Last updated on February 26th, 2020 at 11:00 am
I’ve had some great gaming memories over the years – completing Metal Gear Solid, blowing up my sister in Bomberman, winning the Champions’ League on Pro Evolution Soccer, failing to complete Metal Gear Solid II, defeating Dr Robotnik (who is this Eggman these days?) and spending hours and hours racing against my friends in various guises. Lotus II, Domark’s F1, the original Toca series – I loved them all thanks to their inclusion of a two-player split screen mode where my good friend Andy and I could while away hours, days and weeks battling to win whichever championship we were taking part in. Often these modes slowed the game down, made the graphics worse and left you squinting at an area of screen so small a health and safety officer would have a brown-trousers moment. Yet it didn’t matter as Andy and I were happy in our own little virtual bubble, battling it out against the computer and each other simultaneously.
PGR Split Screen image on Flickr by Bergius (CC Licence)
But ten years on, things have changed and I can’t have this experience anymore. You may argue I should have grown up by now and you’d possibly be right, but indulge me nevertheless. I feel it is not currently possible to get a good racing game with a two-player split-screen for the PlayStation 3. There, I said it. Sure you can get multiplayer these days, and play against your mates on the other side of the world – but not the ones in your actual living room. Don’t get me wrong – I know there are exceptions but the options for this PS3 owner appear severely limited. Gran Turismo: Prologue has a split-screen mode where there are no other cars on the track, leaving you thinking you’re on a strange track day where you’ve rented out the entire circuit and won’t let anyone else have a go. Virtua Racing made that mistake, and that was released in 1992. Ridge Racer, Need for Speed and Motorstorm: Pacific Rift may all be entertaining for the ‘arcade racer’ fans but they’re not really my bag. Wipeout HD has a fun split-screen, but it’s all a bit mental and I get a headache if I play it for more than fifteen minutes, and Sega Rally has it, but unfortunately Sega Rally crap. I want a proper racing game, which brings me to…
F1 on the Wii – a game that I played for the first time last weekend and I feel has got pretty much everything right. To be honest, when you first load it up it looks awful. The graphics seem weak, the animation cartoony and it generally feels out of date (to me anyway, for I have been spoiled with my PlayStation graphics). But boy – does it play well. I spent all of last weekend insatiably lapping Spa with a childish grin on my face and Andy by my side once again.

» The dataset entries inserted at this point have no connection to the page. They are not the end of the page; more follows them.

-- ==== Sys2Proof/Tests/Slice0.lean ====
section
/-! SUPPORT. Own tests: the operand checks refuse what they should, the spec's worked numbers come out, and each statement with
hypotheses has a concrete state that meets them (test_hyp_<statement>). -/
namespace Sys2Proof.Tests
open Sys2Proof.Machine

/-! ### Helpers: small states -/

def strap (slot slots : Nat) (star : Bool) (width : Nat) : Straps :=
  { slot := BitVec.ofNat 4 (slot - 1), slots := BitVec.ofNat 4 (slots - 1), topo := star, width := BitVec.ofNat 2 width
    policy := false }

def ident (slot slots : Nat) (star : Bool) (width : Nat) : Identity := Identity.ofStraps (strap slot slots star width)

/-- Slot 1 of a mesh of two, one lane, STOP_ALL, in station state st, with both lines high. -/
def inState (st : StationState) : State :=
  { State.reset with identity := some (ident 1 2 false 0), swc := { Swc.initial with station := st } }

def withLif (f : Lif → Lif) (s : State) : State := { s with lif := f s.lif }
def withSwc (f : Swc → Swc) (s : State) : State := { s with swc := f s.swc }
def withCfe (f : Cfe → Cfe) (s : State) : State := { s with cfe := f s.cfe }
def withEmn (f : Emn → Emn) (s : State) : State := { s with emn := f s.emn }

/-- In station state st with the receiver inside a frame. -/
def hearing (st : StationState) : State := withCfe (fun f => { f with receiver := .frame }) (inState st)

theorem test_hearing (st : StationState) : (hearing st).cfe.receiver = .frame ∧ (hearing st).swc.station = st := ⟨rfl, rfl⟩

/-- Channel 0 with another record. -/
def withChan (f : Channel → Channel) (s : State) : State := { s with channels := s.channels.set 0 (f s.channels[0]) }

def rxIn (x : RxState) (r : Channel) : Channel := { r with rx := { r.rx with state := x } }

/-- Channel 0 LOCKED in stage st. -/
def lockedIn (st : Stage) : State := withChan (rxIn .locked) (inState (.inStage st))

def beginZero : BeginFields :=
  { tag := 0, tSoak := 0, tStress := 200, p := 0, swing := 255, wMin := 65, hMin := 63, budget := 0, retrainMs := 0, musterMs := 0
    identifyMs := 7, soakMs := 0, stressMs := 0, reportMs := 0, barrierMs := 65535 }

def presentOf (tag : Byte) : PresentFields := { tag := tag, slotsMinusOne := 1, topology := 0, width := 0, policy := 0 }

def recallAll : RecallFields := { target := 0, mask := 0, channels := 0xFFFFFFFF#32, count := 0, summary := 1 }

/-- An own frame on the line, at the head of the queue. -/
def sending (e : Entry) (drop : Bool) (s : State) : State :=
  withCfe (fun f => { f with receiver := .frame, queue := [e], onLine := some { entry := e, bytes := List.replicate 10 0, dropOnLoss := drop } }) s

def waitingIn (st : Stage) : State :=
  withSwc (fun w => { w with released := true })
    (withLif (fun l => { l with phase := .waiting, barrierRun := true, barrierLimit := .running 1000 }) (inState (.inStage st)))
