/-- A word is the low byte at a and the high byte at a + 1 modulo 65536, for reads and writes. (20_memory.md R54, R55, R58,
R59, 20_memory.md R56 (the spec's decision D6)) -/
def Obligations.WordAccessesAreLittleEndianAndWrap : Prop :=
  ∀ (m : Memory) (a v : Word), Memory.wf m = true →
  (Memory.readWord m a).toNat = 256 * (Memory.readByte m (a + 1)).toNat + (Memory.readByte m a).toNat ∧
  Memory.readByte (Memory.writeWord m a v) a = v.extractLsb' 0 8 ∧
  Memory.readByte (Memory.writeWord m a v) (a + 1) = v.extractLsb' 8 8 ∧
  Memory.readWord (Memory.writeWord m a v) a = v ∧
  ∀ x : Word, x ≠ a → x ≠ a + 1 → Memory.readByte (Memory.writeWord m a v) x = Memory.readByte m x

/-- Parity8(v) is true exactly when v has an even number of set bits. (R110) -/
def Obligations.ParityIsAnEvenNumberOfSetBits : Prop :=
  ∀ v : Byte, parity8 v = true ↔
  (v[0].toNat + v[1].toNat + v[2].toNat + v[3].toNat + v[4].toNat + v[5].toNat + v[6].toNat + v[7].toNat) % 2 = 0

/-- The packed flag byte is S7 Z6 0 H4 0 P2 1 C0; unpacking discards bits 5, 3 and 1. (10_state.md R27, R28 (the spec takes
the five flags' positions from general knowledge)) -/
def Obligations.FlagByteLayoutAndItsReserves : Prop :=
  (∀ f : Flags, (packFlags f).toNat = 128 * f.fS.toNat + 64 * f.fZ.toNat + 16 * f.fH.toNat + 4 * f.fP.toNat + 2 + f.fC.toNat ∧
    unpackFlags (packFlags f) = f) ∧
  ∀ v : Byte, unpackFlags v = { fS := v[7], fZ := v[6], fH := v[4], fP := v[2], fC := v[0] } ∧
    packFlags (unpackFlags v) = (v &&& 0xD5) ||| 0x02

/-- The half-carry tables give the carry out of bit 3 of a sum and the absence of a borrow from bit 4 of a difference.
(40_alu_ops.md R112-R115 (the tables are the source's, the closed forms the spec's enumeration)) -/
def Obligations.HalfCarryTablesEqualTheirClosedForms : Prop :=
  (∀ (a v : Byte) (w : Word),
    addHalf a v w = ([false, false, true, false, true, false, true, true].getD
      (4 * a[3].toNat + 2 * v[3].toNat + w[3].toNat) false) ∧
    subHalf a v w = !([false, true, true, true, false, false, false, true].getD
      (4 * a[3].toNat + 2 * v[3].toNat + w[3].toNat) false)) ∧
  ∀ (a v : Byte) (cin : Bool),
  (wideAdd a v cin).toNat = a.toNat + v.toNat + cin.toNat ∧
  wideSub a v cin = BitVec.ofInt 16 ((a.toNat : Int) - v.toNat - cin.toNat) ∧
  addHalf a v (wideAdd a v cin) = decide (a.toNat % 16 + v.toNat % 16 + cin.toNat > 15) ∧
  subHalf a v (wideSub a v cin) = decide (a.toNat % 16 ≥ v.toNat % 16 + cin.toNat)

/-- MOV moves a register or the byte at HL, MVI its immediate byte, to a register or to the byte at HL; only MOV M,M does
not exist. (42_data_transfer.md R200-R204) -/
def Obligations.MovAndMviMoveBytes : Prop :=
  (∀ dst r : Reg8, Instr.mov dst r = none ↔ dst = .m ∧ r = .m) ∧
  (∀ (dst r : Reg8) (i : Instr) (s : State), Instr.mov dst r = some i → exec i s = .next ((read s r).setReg8 dst (s.reg8 r))) ∧
  ∀ (r : Reg8) (v : Byte) (s : State), exec (Instr.mvi r v) s = .next (s.setReg8 r v)
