-- ==== Sys2Proof/Laws/Decode.lean ====
section
/-! SUPPORT. What the dispatch stages select (spec/30_encoding.md R91-R97), said once for every opcode byte. -/

namespace Sys2Proof

/-- A fact about every byte is a fact about the numbers below 256. -/
theorem Byte.forall_of_lt {P : Byte → Prop} (h : ∀ n < 256, P (BitVec.ofNat 8 n)) (v : Byte) : P v := by
  have := h v.toNat v.isLt
  simpa using this

/-- What the opcode byte `op` says of a template's instructions, whatever their operand: their bytes, their form, their length. -/
def Template.SelectedBy (op : Byte) (t : Template) : Prop :=
  match t with
  | .f1 i => encode i = [op] ∧ i.form = t.form ∧ opcodeLength op = 1
  | .f2 mk => (∀ v, encode (mk v) = [op, v] ∧ (mk v).form = t.form) ∧ opcodeLength op = 2
  | .f3 mk => (∀ v, encode (mk v) = encodeWord op v ∧ (mk v).form = t.form) ∧ opcodeLength op = 3

/-- Every opcode byte selects a template. -/
theorem dispatch_spec (op : Byte) : ∃ t, dispatch op = some t ∧ t.SelectedBy op := by
  revert op
  apply Byte.forall_of_lt
  intro n hn
  interval_cases n <;>
    exact ⟨_, rfl, by first | exact ⟨rfl, rfl, rfl⟩ | exact ⟨fun _ => ⟨rfl, rfl⟩, rfl⟩⟩

/-- The decoder by its opcode's template. -/
theorem decode_f1 {op : Byte} {i : Instr} (h : dispatch op = some (.f1 i)) (rest : List Byte) :
    decode (op :: rest) = .ok (i, rest) := by
  simp [decode, h]

theorem decode_f2 {op : Byte} {mk : Byte → Instr} (h : dispatch op = some (.f2 mk)) (v : Byte) (rest : List Byte) :
    decode (op :: v :: rest) = .ok (mk v, rest) := by
  simp [decode, h]

theorem decode_f3 {op : Byte} {mk : Word → Instr} (h : dispatch op = some (.f3 mk)) (lo hi : Byte) (rest : List Byte) :
    decode (op :: lo :: hi :: rest) = .ok (mk (Word.ofBytes hi lo), rest) := by
  simp [decode, h]

end Sys2Proof
end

Even in split-screen mode, the sense of speed seems perfect, the detail is just accurate enough for you to suspend your disbelief that you are actually Lewis Hamilton, and the options are what I have been crying out for. Not only does F1 have a full split-screen two-player mode with no slow-down, but everything is customisable. There are not only options for full realism (component failure, woo!), 100% race distance, fuel use, damage and tyre wear but you can even do a full championship! Finally!
I wrote a piece a couple of weeks ago about how excited I was that Codemasters were finally releasing F1 for the PS3, and that was before I had played the Wii version. Now I intend to pitch a tent outside their HQ in Birmingham and guarantee that I get my hands on a copy as soon as I possibly can. My expectations are now heightened further in that even if Codemasters make exactly the same game as the current version on the Wii, but with better graphics, I will love it.
It’s the relationship with your mate that’s the key thing – Andy and I don’t even have to talk to each other to have a great shared experience and I feel many modern games are missing a huge trick working to a ‘one player to one machine’ philosophy, rather than letting users customise their own preferences. Hopefully soon I’ll be able to sit with Andy once again and share a split-screen racing experience without guns, explosions or crap handling physics. Hopefully. Come September, the 2010 F1 game should be an absolute belter, as should Gran Turismo 5 – but I still feel disappointed that in this day of technological proliferation I should have to buy a whole new console to satisfy my desire for a quality up-to-date two-player split-screen racing game.